(Records contained in a dataset)
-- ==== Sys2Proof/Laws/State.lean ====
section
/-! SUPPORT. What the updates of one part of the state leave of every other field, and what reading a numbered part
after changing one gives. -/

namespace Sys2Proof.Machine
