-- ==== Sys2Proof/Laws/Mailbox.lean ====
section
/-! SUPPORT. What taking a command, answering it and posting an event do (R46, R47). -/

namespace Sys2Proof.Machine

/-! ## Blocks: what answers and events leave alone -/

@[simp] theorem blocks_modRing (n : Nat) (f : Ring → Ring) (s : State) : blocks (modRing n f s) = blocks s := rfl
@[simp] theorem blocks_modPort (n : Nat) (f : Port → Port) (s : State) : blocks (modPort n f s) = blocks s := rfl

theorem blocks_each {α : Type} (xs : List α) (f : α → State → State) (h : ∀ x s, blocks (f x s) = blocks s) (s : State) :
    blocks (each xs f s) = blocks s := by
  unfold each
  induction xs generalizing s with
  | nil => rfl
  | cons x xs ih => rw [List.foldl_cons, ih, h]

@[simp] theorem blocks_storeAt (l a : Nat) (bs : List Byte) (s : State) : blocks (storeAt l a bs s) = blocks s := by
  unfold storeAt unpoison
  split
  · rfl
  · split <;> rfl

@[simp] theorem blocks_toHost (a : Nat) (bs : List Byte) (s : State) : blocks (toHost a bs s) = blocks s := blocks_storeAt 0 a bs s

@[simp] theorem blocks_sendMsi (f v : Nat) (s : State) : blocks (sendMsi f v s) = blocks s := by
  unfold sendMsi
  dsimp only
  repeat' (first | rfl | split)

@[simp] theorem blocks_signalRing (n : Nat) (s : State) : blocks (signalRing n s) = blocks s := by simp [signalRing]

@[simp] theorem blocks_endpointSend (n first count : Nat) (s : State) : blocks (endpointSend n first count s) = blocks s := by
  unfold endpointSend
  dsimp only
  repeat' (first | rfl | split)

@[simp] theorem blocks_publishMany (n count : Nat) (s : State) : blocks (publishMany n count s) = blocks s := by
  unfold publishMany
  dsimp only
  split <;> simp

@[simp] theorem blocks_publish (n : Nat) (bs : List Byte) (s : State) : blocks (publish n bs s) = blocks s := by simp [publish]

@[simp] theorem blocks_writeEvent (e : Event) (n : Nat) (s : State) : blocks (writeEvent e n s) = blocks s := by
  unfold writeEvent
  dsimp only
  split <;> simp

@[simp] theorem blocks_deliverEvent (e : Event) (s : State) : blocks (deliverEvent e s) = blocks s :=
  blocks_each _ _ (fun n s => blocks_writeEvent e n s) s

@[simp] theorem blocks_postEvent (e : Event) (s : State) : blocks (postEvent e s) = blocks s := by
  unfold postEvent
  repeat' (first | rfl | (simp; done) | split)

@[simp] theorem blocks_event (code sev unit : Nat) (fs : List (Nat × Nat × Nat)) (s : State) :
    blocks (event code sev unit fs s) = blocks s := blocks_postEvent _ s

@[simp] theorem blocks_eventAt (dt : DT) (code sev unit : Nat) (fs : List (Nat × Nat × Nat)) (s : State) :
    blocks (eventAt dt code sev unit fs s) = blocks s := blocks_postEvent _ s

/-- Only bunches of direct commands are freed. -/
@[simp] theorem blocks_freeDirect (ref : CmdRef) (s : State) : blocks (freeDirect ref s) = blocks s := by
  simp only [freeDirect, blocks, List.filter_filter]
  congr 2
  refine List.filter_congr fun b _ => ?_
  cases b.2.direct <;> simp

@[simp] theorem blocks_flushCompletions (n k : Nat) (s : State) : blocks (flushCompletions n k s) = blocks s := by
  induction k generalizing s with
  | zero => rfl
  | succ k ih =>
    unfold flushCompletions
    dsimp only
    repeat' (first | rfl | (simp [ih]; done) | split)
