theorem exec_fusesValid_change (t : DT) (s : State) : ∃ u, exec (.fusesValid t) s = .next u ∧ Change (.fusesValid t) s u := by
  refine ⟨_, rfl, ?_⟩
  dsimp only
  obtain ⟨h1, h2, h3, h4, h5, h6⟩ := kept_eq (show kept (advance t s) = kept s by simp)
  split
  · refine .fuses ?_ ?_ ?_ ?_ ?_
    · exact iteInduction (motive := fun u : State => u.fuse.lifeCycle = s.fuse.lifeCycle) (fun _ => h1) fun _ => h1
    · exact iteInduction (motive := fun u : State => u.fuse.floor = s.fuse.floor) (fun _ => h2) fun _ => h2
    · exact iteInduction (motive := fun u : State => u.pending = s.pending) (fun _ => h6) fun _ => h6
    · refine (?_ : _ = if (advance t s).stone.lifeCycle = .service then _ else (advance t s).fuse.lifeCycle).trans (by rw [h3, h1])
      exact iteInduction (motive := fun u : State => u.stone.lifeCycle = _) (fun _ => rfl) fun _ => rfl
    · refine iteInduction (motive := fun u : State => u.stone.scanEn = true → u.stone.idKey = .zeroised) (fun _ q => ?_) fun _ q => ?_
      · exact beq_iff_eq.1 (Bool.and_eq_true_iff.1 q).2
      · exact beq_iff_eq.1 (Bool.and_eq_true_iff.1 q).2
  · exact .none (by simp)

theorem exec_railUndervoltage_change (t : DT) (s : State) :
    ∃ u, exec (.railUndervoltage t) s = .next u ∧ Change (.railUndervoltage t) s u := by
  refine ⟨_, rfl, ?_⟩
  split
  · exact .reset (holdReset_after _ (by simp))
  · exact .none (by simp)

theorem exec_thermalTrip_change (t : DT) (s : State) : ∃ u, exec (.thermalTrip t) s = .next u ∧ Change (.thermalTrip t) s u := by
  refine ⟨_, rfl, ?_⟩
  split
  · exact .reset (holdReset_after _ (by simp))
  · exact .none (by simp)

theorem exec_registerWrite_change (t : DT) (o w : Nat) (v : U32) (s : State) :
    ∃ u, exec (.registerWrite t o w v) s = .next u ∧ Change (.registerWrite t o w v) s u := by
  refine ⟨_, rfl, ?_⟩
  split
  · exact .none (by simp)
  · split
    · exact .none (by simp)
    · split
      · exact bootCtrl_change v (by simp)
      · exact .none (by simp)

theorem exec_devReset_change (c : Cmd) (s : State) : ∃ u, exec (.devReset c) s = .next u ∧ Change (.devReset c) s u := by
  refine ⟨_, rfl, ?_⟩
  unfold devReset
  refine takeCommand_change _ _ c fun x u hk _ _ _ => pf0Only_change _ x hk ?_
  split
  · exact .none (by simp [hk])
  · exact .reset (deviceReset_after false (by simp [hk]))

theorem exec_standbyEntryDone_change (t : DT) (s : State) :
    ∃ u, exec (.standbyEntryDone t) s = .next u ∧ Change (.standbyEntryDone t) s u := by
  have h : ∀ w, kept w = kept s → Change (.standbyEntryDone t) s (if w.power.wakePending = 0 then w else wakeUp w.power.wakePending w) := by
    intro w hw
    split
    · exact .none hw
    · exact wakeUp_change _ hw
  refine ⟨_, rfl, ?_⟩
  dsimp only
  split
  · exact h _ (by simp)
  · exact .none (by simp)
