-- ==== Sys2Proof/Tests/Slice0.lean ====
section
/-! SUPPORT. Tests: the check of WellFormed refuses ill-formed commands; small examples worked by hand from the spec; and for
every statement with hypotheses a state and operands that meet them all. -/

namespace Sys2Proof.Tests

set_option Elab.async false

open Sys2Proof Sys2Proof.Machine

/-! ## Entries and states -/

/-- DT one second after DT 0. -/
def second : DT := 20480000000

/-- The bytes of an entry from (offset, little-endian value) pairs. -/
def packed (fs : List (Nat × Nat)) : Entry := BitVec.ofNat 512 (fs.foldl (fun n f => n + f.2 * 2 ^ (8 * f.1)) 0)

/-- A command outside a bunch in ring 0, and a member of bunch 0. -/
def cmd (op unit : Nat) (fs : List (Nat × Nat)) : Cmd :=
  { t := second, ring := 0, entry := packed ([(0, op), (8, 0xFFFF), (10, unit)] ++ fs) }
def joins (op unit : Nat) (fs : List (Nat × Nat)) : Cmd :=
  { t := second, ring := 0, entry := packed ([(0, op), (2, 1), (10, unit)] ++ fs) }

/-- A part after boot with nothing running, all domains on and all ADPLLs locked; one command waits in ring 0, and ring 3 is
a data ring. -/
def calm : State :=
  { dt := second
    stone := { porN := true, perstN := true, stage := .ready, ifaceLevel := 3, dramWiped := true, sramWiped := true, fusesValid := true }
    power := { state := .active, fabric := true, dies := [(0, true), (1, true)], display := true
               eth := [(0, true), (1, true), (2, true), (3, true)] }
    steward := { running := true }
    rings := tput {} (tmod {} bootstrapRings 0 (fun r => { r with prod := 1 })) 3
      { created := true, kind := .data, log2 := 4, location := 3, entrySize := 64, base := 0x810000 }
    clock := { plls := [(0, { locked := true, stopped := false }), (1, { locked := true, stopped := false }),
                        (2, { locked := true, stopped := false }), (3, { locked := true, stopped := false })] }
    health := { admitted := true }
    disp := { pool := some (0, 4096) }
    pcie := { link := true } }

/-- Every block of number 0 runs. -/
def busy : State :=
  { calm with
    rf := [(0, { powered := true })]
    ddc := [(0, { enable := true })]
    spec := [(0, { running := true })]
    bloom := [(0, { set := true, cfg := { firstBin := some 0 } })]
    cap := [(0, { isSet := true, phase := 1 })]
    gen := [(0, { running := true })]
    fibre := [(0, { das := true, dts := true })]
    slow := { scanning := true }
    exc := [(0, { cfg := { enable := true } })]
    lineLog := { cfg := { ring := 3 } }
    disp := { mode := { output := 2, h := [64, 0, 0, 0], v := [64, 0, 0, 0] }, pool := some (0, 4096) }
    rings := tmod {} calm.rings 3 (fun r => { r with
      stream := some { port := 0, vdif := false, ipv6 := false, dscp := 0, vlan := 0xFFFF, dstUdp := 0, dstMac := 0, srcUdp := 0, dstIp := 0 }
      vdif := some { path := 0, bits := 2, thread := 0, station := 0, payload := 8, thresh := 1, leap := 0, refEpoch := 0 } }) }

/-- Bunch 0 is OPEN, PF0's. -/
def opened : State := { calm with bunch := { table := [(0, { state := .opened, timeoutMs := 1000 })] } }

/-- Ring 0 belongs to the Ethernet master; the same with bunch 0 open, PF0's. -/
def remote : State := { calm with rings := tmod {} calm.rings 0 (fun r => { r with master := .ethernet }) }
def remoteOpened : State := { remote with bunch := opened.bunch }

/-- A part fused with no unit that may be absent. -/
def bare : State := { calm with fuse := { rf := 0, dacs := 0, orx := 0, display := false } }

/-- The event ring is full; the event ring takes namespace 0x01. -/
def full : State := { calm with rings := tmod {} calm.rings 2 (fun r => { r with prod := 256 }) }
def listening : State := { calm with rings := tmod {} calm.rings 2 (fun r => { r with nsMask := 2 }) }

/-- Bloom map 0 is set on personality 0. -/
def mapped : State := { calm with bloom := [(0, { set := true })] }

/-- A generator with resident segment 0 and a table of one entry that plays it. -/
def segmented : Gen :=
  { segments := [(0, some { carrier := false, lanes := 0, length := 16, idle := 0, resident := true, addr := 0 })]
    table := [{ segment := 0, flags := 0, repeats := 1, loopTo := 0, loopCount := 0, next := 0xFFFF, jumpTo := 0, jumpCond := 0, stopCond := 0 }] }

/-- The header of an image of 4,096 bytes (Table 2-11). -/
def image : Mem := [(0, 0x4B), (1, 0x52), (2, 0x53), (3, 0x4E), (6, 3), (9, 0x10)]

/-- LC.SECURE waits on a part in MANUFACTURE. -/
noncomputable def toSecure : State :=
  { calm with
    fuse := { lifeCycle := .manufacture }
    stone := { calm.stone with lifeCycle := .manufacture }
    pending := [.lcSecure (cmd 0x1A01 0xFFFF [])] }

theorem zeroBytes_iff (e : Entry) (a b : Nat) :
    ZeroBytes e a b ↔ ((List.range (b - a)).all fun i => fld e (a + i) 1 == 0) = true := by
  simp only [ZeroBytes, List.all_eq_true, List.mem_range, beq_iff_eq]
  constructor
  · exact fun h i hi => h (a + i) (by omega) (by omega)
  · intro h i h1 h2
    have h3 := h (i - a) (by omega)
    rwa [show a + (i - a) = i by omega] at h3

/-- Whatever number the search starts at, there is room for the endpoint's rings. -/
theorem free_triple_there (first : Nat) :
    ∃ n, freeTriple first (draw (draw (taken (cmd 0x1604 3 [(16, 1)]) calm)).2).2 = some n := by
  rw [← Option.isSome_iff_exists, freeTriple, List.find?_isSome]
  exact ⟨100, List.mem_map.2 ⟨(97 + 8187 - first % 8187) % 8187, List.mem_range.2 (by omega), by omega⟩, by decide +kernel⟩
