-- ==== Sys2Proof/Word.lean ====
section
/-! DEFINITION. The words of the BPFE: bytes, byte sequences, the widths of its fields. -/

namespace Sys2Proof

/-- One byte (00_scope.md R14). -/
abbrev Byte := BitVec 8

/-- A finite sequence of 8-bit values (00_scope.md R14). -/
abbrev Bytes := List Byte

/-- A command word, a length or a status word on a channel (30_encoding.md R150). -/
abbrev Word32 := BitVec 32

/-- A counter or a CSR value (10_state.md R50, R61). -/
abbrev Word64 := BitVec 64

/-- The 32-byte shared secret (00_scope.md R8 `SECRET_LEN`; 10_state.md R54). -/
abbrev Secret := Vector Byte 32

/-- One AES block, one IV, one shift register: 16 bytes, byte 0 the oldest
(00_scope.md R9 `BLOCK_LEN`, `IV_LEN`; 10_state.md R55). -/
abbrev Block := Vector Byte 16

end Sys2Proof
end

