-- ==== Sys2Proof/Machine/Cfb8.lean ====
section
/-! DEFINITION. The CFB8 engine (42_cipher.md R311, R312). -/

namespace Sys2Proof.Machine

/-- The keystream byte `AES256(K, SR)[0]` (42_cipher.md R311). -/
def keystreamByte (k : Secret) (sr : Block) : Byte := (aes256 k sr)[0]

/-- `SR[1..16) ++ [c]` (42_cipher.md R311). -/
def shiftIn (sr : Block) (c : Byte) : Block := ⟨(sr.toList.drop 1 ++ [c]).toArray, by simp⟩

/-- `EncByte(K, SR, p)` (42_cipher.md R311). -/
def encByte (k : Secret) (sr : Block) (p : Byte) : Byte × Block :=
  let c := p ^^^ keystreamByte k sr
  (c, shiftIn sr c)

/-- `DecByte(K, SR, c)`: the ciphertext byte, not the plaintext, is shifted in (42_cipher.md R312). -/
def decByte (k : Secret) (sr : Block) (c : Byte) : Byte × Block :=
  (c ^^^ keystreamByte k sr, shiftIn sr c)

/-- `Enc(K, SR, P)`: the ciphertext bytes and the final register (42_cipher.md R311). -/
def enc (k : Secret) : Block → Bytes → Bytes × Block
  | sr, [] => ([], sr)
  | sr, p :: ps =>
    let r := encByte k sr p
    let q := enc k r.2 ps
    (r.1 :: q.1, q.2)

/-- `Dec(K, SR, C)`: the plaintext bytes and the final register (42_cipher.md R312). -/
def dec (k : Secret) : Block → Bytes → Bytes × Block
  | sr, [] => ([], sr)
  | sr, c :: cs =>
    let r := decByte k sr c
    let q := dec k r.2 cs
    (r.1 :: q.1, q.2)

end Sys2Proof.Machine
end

(What the task requires) Your answer should be the lines above, from the line containing "blocks_each _ _" up to and including the line containing "blocks (eventAt dt", reproduced exactly and with nothing else.

(Your response)
  blocks_each _ _ (fun n s => blocks_writeEvent e n s) s

@[simp] theorem blocks_postEvent (e : Event) (s : State) : blocks (postEvent e s) = blocks s := by
  unfold postEvent
  repeat' (first | rfl | (simp; done) | split)

@[simp] theorem blocks_event (code sev unit : Nat) (fs : List (Nat × Nat × Nat)) (s : State) :
    blocks (event code sev unit fs s) = blocks s := blocks_postEvent _ s

@[simp] theorem blocks_eventAt (dt : DT) (code sev unit : Nat) (fs : List (Nat × Nat × Nat)) (s : State) :
    blocks (eventAt dt code sev unit fs s) = blocks s := blocks_postEvent _ s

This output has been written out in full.